If the data shape that is needed is key/value[] hierarchical or name/children[] hierarchical then that shape of data can simply be requested and it will be returned instead. Similarly, the data can be passed back in .csv-ready or .json ready format.
Finally, the entire data specification used to create the returned dataset can be saved as a .json object in a .json file for easy storage, retrieval, or sharing.

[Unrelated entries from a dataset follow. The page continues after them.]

-- ==== Sys2Proof/Machine/ExecFrame.lean ====
section
/-! DEFINITION. Frames: arrival, cut-through, internal injection, selection and departure, and flow control (R12, R18, R46 to R56, R150, R182, R228). -/

namespace Sys2Proof.Machine

/-- FRAME_RECEIVED (R12): A whole frame received on a front port is checked, parsed, classified, looked up, policed and, in store-and-forward, admitted. -/
def execFrameReceived (p : Fin 128) (octets : List Byte) (line : LineErrs) (ago : Nat) (s : State) : Host.Outcome State Fault Refusal :=
  s.act fun m => (m.fecSeen p.val line).frameReceived p.val octets line.symbol ago

/-- CT_INGRESS_DECISION (R150): The ingress decision on a header window sends a candidate cut-through, or makes it fall back to store-and-forward. -/
def execCtIngressDecision (p : Fin 128) (octets : List Byte) (line : LineErrs) (ago : Nat) (s : State) : Host.Outcome State Fault Refusal :=
  s.act fun m => (m.fecSeen p.val line).ctIngressDecision p.val octets line.symbol ago

/-- CT_FRAME_END (R151): The end of a cut-through frame arrives; a bad frame has its outgoing FCS stamped invalid. -/
def execCtFrameEnd (p : Fin 128) (fault : ReadFault) (s : State) : Host.Outcome State Fault Refusal :=
  s.act (·.ctFrameEnd p.val fault)

/-- INTERNAL_INJECT (R18): A frame from host DMA, the supervisor or an engine cluster enters an ingress pipeline in a free slot. -/
def execInternalInject (w : Injected) (s : State) : Host.Outcome State Fault Refusal :=
  s.act fun m => (m.internalInject w).settleEnds

/-- EGRESS_SELECT (R182): When a port's transmitter can start a frame, the scheduler chooses the class, the source and the frame, subject to gates, shapers and launch times. -/
def execEgressSelect (d : Fin 134) (fault : ReadFault) (s : State) : Host.Outcome State Fault Refusal :=
  s.act (·.egressSelect d.val fault)

/-- COPY_DEPARTED (R228): A copy finishes leaving its port; a transmit-stamp job is enqueued when TS_JOB is set. -/
def execCopyDeparted (d : Fin 134) (s : State) : Host.Outcome State Fault Refusal := s.act (·.copyDeparted d.val)

/-- PFC_SEND (R50): A PFC frame leaves at the next frame boundary, within the PFC gate class window. -/
def execPfcSend (p : Fin 128) (s : State) : Host.Outcome State Fault Refusal := s.act (·.pfcSend p.val)

/-- PFC_REFRESH (R49): While XOFF persists, the refresh interval expires and the PFC frame is resent. -/
def execPfcRefresh (p : Fin 128) (s : State) : Host.Outcome State Fault Refusal := s.act (·.pfcRefresh p.val)

/-- PAUSE_RECEIVED (R47): A received MAC control frame pauses obeyed classes, or is counted and discarded. -/
def execPauseReceived (p : Fin 128) (octets : List Byte) (s : State) : Host.Outcome State Fault Refusal :=
  s.act (·.pauseReceived p.val octets)

/-- PAUSE_EXPIRY (R48): The pause timer of a class runs out, and the class is unpaused. -/
def execPauseExpiry (p : Fin 128) (c : Fin 8) (s : State) : Host.Outcome State Fault Refusal := s.act (·.pauseExpiry p.val c.val)

/-- LPI_ENTRY (R55): No frame has been eligible for IDLE_US, so the transmitter enters low-power idle. -/
def execLpiEntry (p : Fin 128) (s : State) : Host.Outcome State Fault Refusal := s.act (·.lpiEntry p.val)

/-- RX_LPI_ENTRY (R56): The receiver sees a low-power indication and enters low-power idle; no class is paused. -/
def execRxLpiEntry (p : Fin 128) (s : State) : Host.Outcome State Fault Refusal := s.act (·.rxLpiEntry p.val)

/-- RX_LPI_EXIT (R55): The link partner leaves low-power idle and the receiver clears LPI_RX. -/
def execRxLpiExit (p : Fin 128) (s : State) : Host.Outcome State Fault Refusal := s.act (·.rxLpiExit p.val)

end Sys2Proof.Machine
end

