-- ==== Sys2Proof/Certificates/Slice0/Obligations.lean ====
section
/-! DEFINITION. The statements for the provers: what the commands do, family by family, and what every command keeps. -/

open Sys2Proof Sys2Proof.Machine

/-- A step takes the front command and runs it with the rest of the queue. For every command c, every list of commands q behind it and
every state s: the step of the state whose queue is c and then q is exec of c in the state whose queue is q. (INDEX) -/
def Obligations.StepRunsFrontCommand : Prop :=
  ∀ (c : Instr) (q : List Instr) (s : State), step { s with pending := c :: q } = exec c { s with pending := q }

/-- With no command waiting, one TIME cycle passes while the die runs, and nothing otherwise. The model's choice (log 3): a step on an
empty queue is one TIME cycle of 1 ns. The time counter rises by 1 ns and by what a slew adds to or takes from it, the slew's remainder
falls by as much, and the queue and the LOCK bits stay. Unless a frame is arriving, whose cells are written as its octets come, no
register but what an event writes changes, and the pins, the boot, update and NVM state, the tables and the stored frames stay. While the
die does not run the state is unchanged. (R200, R205) -/
def Obligations.EmptyQueueLetsTimePass : Prop :=
  ∀ s : State, s.pending = [] →
    (s.m.dieUp = false → step s = .next s) ∧
    (s.Running → ∃ t, step s = .next t ∧ t.pending = [] ∧ t.locks = s.locks ∧ t.m.time = s.m.time.after s.m.slewRate 1 ∧
      t.m.time.cycles = s.m.time.cycles + 1 ∧
      (s.m.time.slew = 0 → t.m.time.net = s.m.time.net + unitsPerNs) ∧
      (s.m.buf.arriving = [] → (∀ r i, evtReg r = false → t.m.rd r i = s.m.rd r i) ∧
        t.m.boot = s.m.boot ∧ t.m.upd = s.m.upd ∧ t.m.nvm = s.m.nvm ∧ t.m.pin = s.m.pin ∧ t.m.hdg = s.m.hdg ∧ t.m.cls = s.m.cls ∧
        t.m.fwd = s.m.fwd ∧ t.m.buf = s.m.buf))

/-- Every command answers a next state and leaves the waiting queue alone. For every command and every state, exec answers a next state,
never a fault or a refusal, and the queue of waiting commands is what it was. (INDEX, R360, R482) -/
def Obligations.EveryCommandCompletes : Prop :=
  ∀ (c : Instr) (s : State), ∃ t, exec c s = .next t ∧ t.pending = s.pending

/-- A LOCK bit once set stays set until a power-on or device reset. For every step from any state to a next state: unless the command at
the front of the queue starts or resets the module (POWER_ON, PORST, DEVICE_RESET, CORE_FATAL, TRIP_RECOVERY, NVM_RETRY), every LOCK bit
that was set is set after the step. In particular no other write of a register, no window command, no microcode store, no DMP message and
no tick commit clears one. (R363, R365) -/
def Obligations.LockBitsOnlyRise : Prop :=
  ∀ s t : State, step s = .next t → (∀ c q, s.pending = c :: q → startsModule c = false) → LocksKept s.locks t.locks
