-- ==== Sys2Proof/Laws/State.lean ====
section
/-! SUPPORT. What each part-wise update of the state leaves of each part: one lemma per part per update, by rfl. -/

namespace Sys2Proof.Machine

@[simp] theorem withTick_regs (m : Mod) (x : TickSt) : (m.withTick x).regs = m.regs := rfl
@[simp] theorem withTick_ctrs (m : Mod) (x : TickSt) : (m.withTick x).ctrs = m.ctrs := rfl
@[simp] theorem withTick_free (m : Mod) (x : TickSt) : (m.withTick x).free = m.free := rfl
@[simp] theorem withTick_tick (m : Mod) (x : TickSt) : (m.withTick x).tick = x := rfl
@[simp] theorem withTick_win (m : Mod) (x : TickSt) : (m.withTick x).win = m.win := rfl
@[simp] theorem withTick_time (m : Mod) (x : TickSt) : (m.withTick x).time = m.time := rfl
@[simp] theorem withTick_evt (m : Mod) (x : TickSt) : (m.withTick x).evt = m.evt := rfl
@[simp] theorem withTick_hdg (m : Mod) (x : TickSt) : (m.withTick x).hdg = m.hdg := rfl
@[simp] theorem withTick_drm (m : Mod) (x : TickSt) : (m.withTick x).drm = m.drm := rfl
@[simp] theorem withTick_eng (m : Mod) (x : TickSt) : (m.withTick x).eng = m.eng := rfl
@[simp] theorem withTick_prt (m : Mod) (x : TickSt) : (m.withTick x).prt = m.prt := rfl
@[simp] theorem withTick_cls (m : Mod) (x : TickSt) : (m.withTick x).cls = m.cls := rfl
@[simp] theorem withTick_fwd (m : Mod) (x : TickSt) : (m.withTick x).fwd = m.fwd := rfl
@[simp] theorem withTick_buf (m : Mod) (x : TickSt) : (m.withTick x).buf = m.buf := rfl
@[simp] theorem withTick_sch (m : Mod) (x : TickSt) : (m.withTick x).sch = m.sch := rfl
@[simp] theorem withTick_clp (m : Mod) (x : TickSt) : (m.withTick x).clp = m.clp := rfl
@[simp] theorem withTick_pin (m : Mod) (x : TickSt) : (m.withTick x).pin = m.pin := rfl
@[simp] theorem withTick_int (m : Mod) (x : TickSt) : (m.withTick x).int = m.int := rfl
@[simp] theorem withTick_pwr (m : Mod) (x : TickSt) : (m.withTick x).pwr = m.pwr := rfl
@[simp] theorem withTick_nvm (m : Mod) (x : TickSt) : (m.withTick x).nvm = m.nvm := rfl
@[simp] theorem withTick_upd (m : Mod) (x : TickSt) : (m.withTick x).upd = m.upd := rfl
@[simp] theorem withTick_boot (m : Mod) (x : TickSt) : (m.withTick x).boot = m.boot := rfl
@[simp] theorem withTick_dmp (m : Mod) (x : TickSt) : (m.withTick x).dmp = m.dmp := rfl
@[simp] theorem withTick_arm (m : Mod) (x : TickSt) : (m.withTick x).arm = m.arm := rfl
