theorem exec_mfrModel (s : State) :
    exec (.mfrModel) s = s.actPc (·.onPages [0, 1, 2] (·.replyBlock orderingCode)) := rfl

theorem exec_mfrRevision (s : State) :
    exec (.mfrRevision) s = s.actPc (·.onPages [0, 1, 2] fun m => m.replyBlock (toBytes 2 (compVersion (lookupD m.upd.running 0 [])))) := rfl

theorem exec_mfrSerial (s : State) :
    exec (.mfrSerial) s = s.actPc (·.onPages [0, 1, 2] (·.replyBlock Config.serial)) := rfl

theorem exec_mfrFeedActive (write : Option (BitVec 8)) (s : State) :
    exec (.mfrFeedActive write) s = s.actPc (·.mfrFeedActive (write.map BitVec.toNat)) := rfl

theorem exec_mfrFeedHealth (s : State) :
    exec (.mfrFeedHealth) s = s.actPc (·.onPages [0, 1] fun m => m.replyWord ((m.healthShown m.pwr.page).toNat % 65536)) := rfl

theorem exec_mfrHoldupUs (s : State) :
    exec (.mfrHoldupUs) s = s.actPc (·.onPages [2] fun m => m.replyWord (m.get PWR_HOLDUP_HOLD_US)) := rfl

theorem exec_invalidCommand (why : BadCommand) (s : State) :
    exec (.invalidCommand why) s = s.actPc (·.invalidCommand why) := rfl

theorem exec_trigEdge (pin : Fin 4) (rising : Bool) (ago : Nat) (s : State) :
    exec (.trigEdge pin rising ago) s = s.act (·.trigEdge pin.val rising ago) := rfl

theorem exec_trigPop (path : Path) (pin : Fin 4) (index : BitVec 16) (s : State) :
    exec (.trigPop path pin index) s = s.put path .TRG_IN_POP pin.val (TRG_IN_POP_INDEX.put 0 index.toNat) none := rfl

theorem exec_trgOutCfgWrite (path : Path) (pin : Fin 4) (v : Word) (s : State) :
    exec (.trgOutCfgWrite path pin v) s = s.put path .TRG_OUT_CFG pin.val v none := rfl

theorem exec_trgOutLevelWrite (path : Path) (pin : Fin 4) (level : Bool) (s : State) :
    exec (.trgOutLevelWrite path pin level) s = s.put path .TRG_OUT_LEVEL pin.val (TRG_OUT_LEVEL_LEVEL.put 0 (if level then 1 else 0)) none := rfl

theorem exec_thermalState (tj tcp : Int) (s : State) :
    exec (.thermalState tj tcp) s = s.act (·.thermalState tj tcp) := rfl

theorem exec_thermalTrip (tj tcp : Int) (s : State) :
    exec (.thermalTrip tj tcp) s = s.act (·.thermalTrip tj tcp) := rfl

theorem exec_tripRecovery (tcp : Int) (x : StartFound) (s : State) :
    exec (.tripRecovery tcp x) s = s.actStart fun l m => m.tripRecovery l tcp x := rfl

theorem exec_anDone (p : Fin 128) (s : State) :
    exec (.anDone p) s = s.act (·.anDone p.val) := rfl

theorem exec_rxLpiExit (p : Fin 128) (s : State) :
    exec (.rxLpiExit p) s = s.act (·.rxLpiExit p.val) := rfl

theorem exec_domainFailure (domain : Fin 25) (s : State) :
    exec (.domainFailure domain) s = s.act (·.domainFailure domain.val) := rfl

theorem exec_domainReturn (domain : Fin 25) (s : State) :
    exec (.domainReturn domain) s = s.act (·.domainReturn domain.val) := rfl

theorem exec_deviceLost (device : Fin 2) (s : State) :
    exec (.deviceLost device) s = s.act (·.deviceLost device.val) := rfl

theorem exec_writeProtectChange (high : Bool) (s : State) :
    exec (.writeProtectChange high) s = s.actAny fun m => if m.dieUp then m.writeProtect high else m.withPin { m.pin with nvmWpN := high } := rfl

theorem exec_unitExchange (s : State) :
    exec (.unitExchange) s = s.act (·.unitExchange) := rfl

theorem exec_pcieConfigWrite (w : PcieWrite) (s : State) :
    exec (.pcieConfigWrite w) s = s.act (·.pcieWrite w) := rfl

end Sys2Proof.Machine
end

Example json objects passed to dz():

The total population of all possible columns:

    datacolumns = [
        {field:"Location",shorttext:"Global Location",type:"string"},
        {field:"Year",shorttext:"Year",type:"string"},
        {field:"Apples",shorttext:"Apples",type:"number",format:"{0:n2}"},
        {field:"Apricots",shorttext:"Apricots",type:"number",format:"{0:n0}"},
        {field:"Apricots2",shorttext:"A clone of Apricots",type:"number",format:"{0:n0}",
            calculator: function (d) {
                return d["Apricots"];
            }},
        {field:"Mashed Apples",shorttext:"Mashed apples",type:"number",format:"{0:n0}",
            calculator: function (d) {
                return (d["Apples"] * 10000);
            }
        },
        {field:"Random",shorttext:"Random Numbers",type:"number",format:"{0:n0}",
            calculator: function (d) {
                return Math.floor(Math.random() * (10000 - 0 + 1)) + 0;
            }
        }
    ];

The columns that appear in the output dataset:

  columns = {
       values: [
           {field:"Apples",aggregation:"sum"},
           {field:"Apricots2",aggregation:"mean",format:"{0:n6}"}, 
           {field:"Mashed Apples",aggregation:"calculate",
               calculator:function (d) {
                   var retvalue = 0;
                   for (var i = 0; i < d.length; i++) {
                       retvalue += +d[i]/2;
                   }
                   return retvalue;
               }
           }
       ]
   };

Filter out rows where the location is Singapore plus add a complex numeric filter:

        rows = {
            filters: [
                {filter: function (d) {
                        if (d["Location"] === "Singapore") {
                            return false;
                        }
                        return true;
                    }
                },
                {filter: function (d) {
                        if (d["Apples"] >22 && +d["Apples"]===+d["Apricots"]) {
                            return true;
                        }
                    }
                }
            ]

Group rows into an arbitrary number of levels:

rows.groups: [
    {field:"Year",sort:false},
    {field:"Location",sort:true}
];

###Calling dz() var presentationdata = dz().basedata(csvdata).datacolumns(datacolumns).rows(rows).columns(columns);

To now just see the data by year change rows.groups to: rows.groups: [ {field:"Year",sort:false} ];

and presentationdata = presentationdata.rows(rows);

Under the covers

Row grouping uses d3.nest()
Aggregation calculations use d3.mean(), d3.sum(), etc
D3 is required, no other dependencies are present

Where is it?

Not yet available because it's undergoing testing. But so far, so good.